Il laboratorio “La Performance- Dare vita e dare forma” è aperto a qualsiasi disciplina artistica dell'espressione del sé, senza limiti di età. È rivolto a chiunque sia interessato alla dimensione espressiva e all'esperienza performativa, sia in un senso concretamente attivo che esclusivamente esperienziale e filosofico. I partecipanti lavoreranno concretamente sull'esperienza e la prassi performativa interagendo con il programma in base a urgenza espressiva, qualità e talenti, conoscenze e consapevolezze. Tra gli obiettivi del percorso c’è l'abbandono ideale dei modelli e stili sin lì studiati ed acquisiti per ritornare ad uno stadio di re-inizio indotto. Trasposto dalla filosofia all'esperienza artistica, il concetto della “tabula rasa” su cui Battaglia lavora mantiene intatta tutta la sua forza, grazie al rifiuto dell'imitazione e della ripetizione a favore di una rinnovata purezza creativa.
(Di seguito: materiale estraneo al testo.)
/-- Staging and reconciliation at a target.

Staging at a target (R355, R356, R357, R364, R365, R378, R379, R389): an item that no other heat holds is staged and acknowledged OK; one
that a committed, armed or older heat holds answers CONFLICT; one that a younger heat holds is given to the arriving heat, the
younger one is marked and named in the acknowledgement; an action that a check refuses answers that check's status, one without room
SHADOW_FULL, and an endpoint write goes to the endpoint, or is answered for one that is in reset or off. A heat of an earlier generation
in the same slot is let go first. Without a message nothing changes.

RECONCILE at a target (R386, R593): PROBE of a heat that it still holds answers OK, of any other STALE; APPLY applies what it holds, END
what has been replayed, and REPLAY stages an action again. A target that holds nothing of the heat any more lets go of it, and so does one
whose entries show an uncorrectable error: both answer STALE. -/
def Obligations.StagesAndReconcilesAtTargets : Prop :=
  (∀ (s : State) (n : Nat),
      ((s.hasNi n = false ∨ s.takeMsg n (fun h => h.ptype == 4 && h.op == 0) = none) → exec (.stageReceive n) s = .next s)
      ∧ ∀ (s0 s1 : State) (k : Nat) (h : Hdr) (l : List Byte) (m : StageMsg) (g : Target) (far : Bool), s.hasNi n = true →
      s.takeMsg n (fun h => h.ptype == 4 && h.op == 0) = some (h, l, s0) → m = stageMsg l → far = (h.src / 256 != s0.instNum) →
      k = heatKey (h.src / 256) m.hid →
      s1 = (if ((s0.ni n).tgt k).any (fun y => y.gen != m.hid / 64) then s0.dropTarget n k else s0) →
      g = ((s1.ni n).tgt k).getD { gen := m.hid / 64, st := 1, tnum := m.tnum, age := m.age,
                                   cut := (s1.ni n).cut.contains (k, m.hid / 64) } →
      (∀ st d, s1.targetCheck n far g.items m = some (st, d) →
        exec (.stageReceive n) s = .next ((s1.updNi n (fun x => x.setTgt k (some g))).stageAck n h.src m.hid m.aseq st d 0))
      ∧ (∀ k' g', s1.targetCheck n far g.items m = none → (s1.ni n).holder k (itemKey m.kind m.index) = some (k', g') →
        (g'.st = 3 ∨ g'.st = 4 ∨ g'.st = 6 ∨ older k m.age k' g'.age = false) →
        exec (.stageReceive n) s = .next ((s1.updNi n (fun x => x.setTgt k (some g))).stageAck n h.src m.hid m.aseq 1 0 0))
      ∧ ∀ (s2 : State) (disp : Nat) (its : List Shadow), s1.targetCheck n far g.items m = none →
        ((s1.ni n).holder k (itemKey m.kind m.index) = none ∧ s2 = s1 ∧ disp = 0
          ∨ ∃ k' g', (s1.ni n).holder k (itemKey m.kind m.index) = some (k', g') ∧ g'.st ≠ 3 ∧ g'.st ≠ 4 ∧ g'.st ≠ 6
            ∧ older k m.age k' g'.age = true ∧ disp = 65536 + k' % 64 + 64 * g'.gen
            ∧ ∃ v : State, v = s1.updNi n (fun x => x.setTgt k' (some { g' with
                conflict := true, win := g'.win && itemKey m.kind m.index != (7, 0),
                items := g'.items.filter (fun i => itemKey i.kind i.index != itemKey m.kind m.index) }))
              ∧ s2 = (if itemKey m.kind m.index = (7, 0) then v.heatCode n 2 k' else v)) →
        its = putShadow g.items { aseq := m.aseq, kind := m.kind, index := m.index, data := s2.stagedData n far m } →
        (m.kind ≠ 7 → (its.length = g.items.length ∨ (s2.ni n).shadowUsed < 512) →
          exec (.stageReceive n) s = .next (((s2.updNi n (fun x => x.setTgt k (some { g with items := its }))).farFloors k
            its).stageAck n h.src m.hid m.aseq 0 0 disp))
        ∧ (m.kind ≠ 7 → its.length ≠ g.items.length → 512 ≤ (s2.ni n).shadowUsed →
          exec (.stageReceive n) s = .next ((s2.updNi n (fun x => x.setTgt k (some g))).stageAck n h.src m.hid m.aseq 2 0 disp))
        ∧ (m.kind = 7 → ∀ v : State, v = s2.updNi n (fun x => x.setTgt k (some { g with win := true, ep := true })) →
          ((v.ni n).epLow = true → exec (.stageReceive n) s = .next (v.stageAck n h.src m.hid m.aseq 5 9 disp))
          ∧ ((v.ni n).epLow = false → v.flag (niB n) F.NI_EP_CFG_TGT_EN = false →
            exec (.stageReceive n) s = .next (v.stageAck n h.src m.hid m.aseq 5 0x0D disp))
          ∧ ((v.ni n).epLow = false → v.flag (niB n) F.NI_EP_CFG_TGT_EN = true →
            exec (.stageReceive n) s = .next (v.epWrite n h.src disp m))))
  ∧ (∀ (s : State) (n : Nat) (t : Stamp) (mem : Bool),
      ((s.hasNi n = false ∨ s.takeMsg n (fun h => h.ptype == 4 && h.op == 8) = none) → exec (.reconcileReceive n t mem) s = .next s)
      ∧ ∀ (s1 : State) (k : Nat) (h : Hdr) (l : List Byte) (m : StageMsg), s.hasNi n = true →
      s.takeMsg n (fun h => h.ptype == 4 && h.op == 8) = some (h, l, s1) → m = stageMsg l → k = heatKey (h.src / 256) m.hid →
      (∀ v st d disp, m.mode = 0 → s1.stageAct n h.src m = (v, some (st, d, disp)) →
        exec (.reconcileReceive n t mem) s = .next (v.stageAck n h.src m.hid m.aseq st d disp))
      ∧ (∀ v, m.mode = 0 → s1.stageAct n h.src m = (v, none) → exec (.reconcileReceive n t mem) s = .next v)
      ∧ (m.mode ≠ 0 → (s1.ni n).tgtOf (h.src / 256) m.hid = none →
        exec (.reconcileReceive n t mem) s = .next (s1.stageAck n h.src m.hid m.aseq 6 0 0))
      ∧ ∀ g, (s1.ni n).tgtOf (h.src / 256) m.hid = some g →
        (g.st = 6 → g.lost = false → m.mode = 3 →
          exec (.reconcileReceive n t mem) s = .next (s1.stageAck n h.src m.hid m.aseq 0 0 0))
        ∧ ((m.mode = 1 ∧ g.st = 6 ∧ g.lost = false ∨ m.mode = 2 ∧ g.st = 1 ∧ g.lost = false) →
          (mem = false ∨ g.items = [] →
            exec (.reconcileReceive n t mem) s = .next ((s1.applyHeat n k g t).stageAck n h.src m.hid m.aseq 0 0 0))
          ∧ (mem = true → g.items ≠ [] →
            exec (.reconcileReceive n t mem) s = .next (((s1.dropTarget n k).memUncorr n).stageAck n h.src m.hid m.aseq 6 0 0)))
        ∧ (((m.mode = 1 ∨ m.mode = 3) ∧ (g.st ≠ 6 ∨ g.lost = true) ∨ m.mode = 2 ∧ (g.st ≠ 1 ∨ g.lost = true)) →
          exec (.reconcileReceive n t mem) s = .next ((s1.dropTarget n k).stageAck n h.src m.hid m.aseq 6 0 0)))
L'esperienza arricchisce da un punto di vista emotivo, psicologico, spirituale e tecnico, creando un canale privilegiato e diretto tra il sé e l’universo artistico e costruendo i presupposti per il raggiungimento e l’affermazione di un’identità artistica. Un percorso di ricerca e ritrovamento, che vuole privilegiare la manifestazione artistica in alternativa alla rappresentazione. Questa prassi determina lucidità su talenti e limiti, favorisce consapevolezza delle diverse tecniche artistiche, e permette una possibile reale identificazione nell’azione espressiva. Il laboratorio sarà strutturato in diversi momenti: Tabula Rasa. L’arte dell’improvvisazione: una grammatica ed una sintassi possibile: prassi e invenzione, individuale e di gruppo; Ricerca e rivelazione: la creatività e la sperimentazione di sé: fiamma, sogno visione e mistero; Significato: il triangolo del significato: ethos / logos / pathos; Manifestazione e rappresentazione: qui ed ora: l'adesso e la luce della verità di quest'unico istante; Tempo: spazio multidimensionale / viaggio nell'intervallo passato-presente-futuro / ritmo: narrazione e forma; Metalinguaggio: oltre il linguaggio: musica in relazione con altre forme espressive la parola, la poesia, la pittura, l'immagine, la danza. Interrelazione/ codici/ simboli/ segni; Linguaggi e contaminazioni: geografia ed epifania dell’espressione/fonti idiomatiche tradizionali.

 

Tutti gli interessati dovranno far pervenire la loro candidatura inviando all’indirizzo di posta elettronica [email protected] entro e non oltre le ore 23.00 del 4 marzo 2019 l’apposita domanda di partecipazione scaricabile online dal sito internet del Mattatoio (www.mattatoioroma.it), dove sono indicati i requisiti per la partecipazione e i criteri di selezione.

Per ulteriori chiarimenti e informazioni inerenti la presente Open Call potrà essere contattato l’Ufficio di Coordinamento del Mattatoio ai seguenti recapiti: Cecilia Guerrieri Paleotti [email protected]

Un’ulteriore Open Call sarà resa pubblica nel mese di aprile 2019, per l’iscrizione ai laboratori della seconda fase di sperimentazione del progetto prevista per i mesi di giugno, luglio e agosto 2019.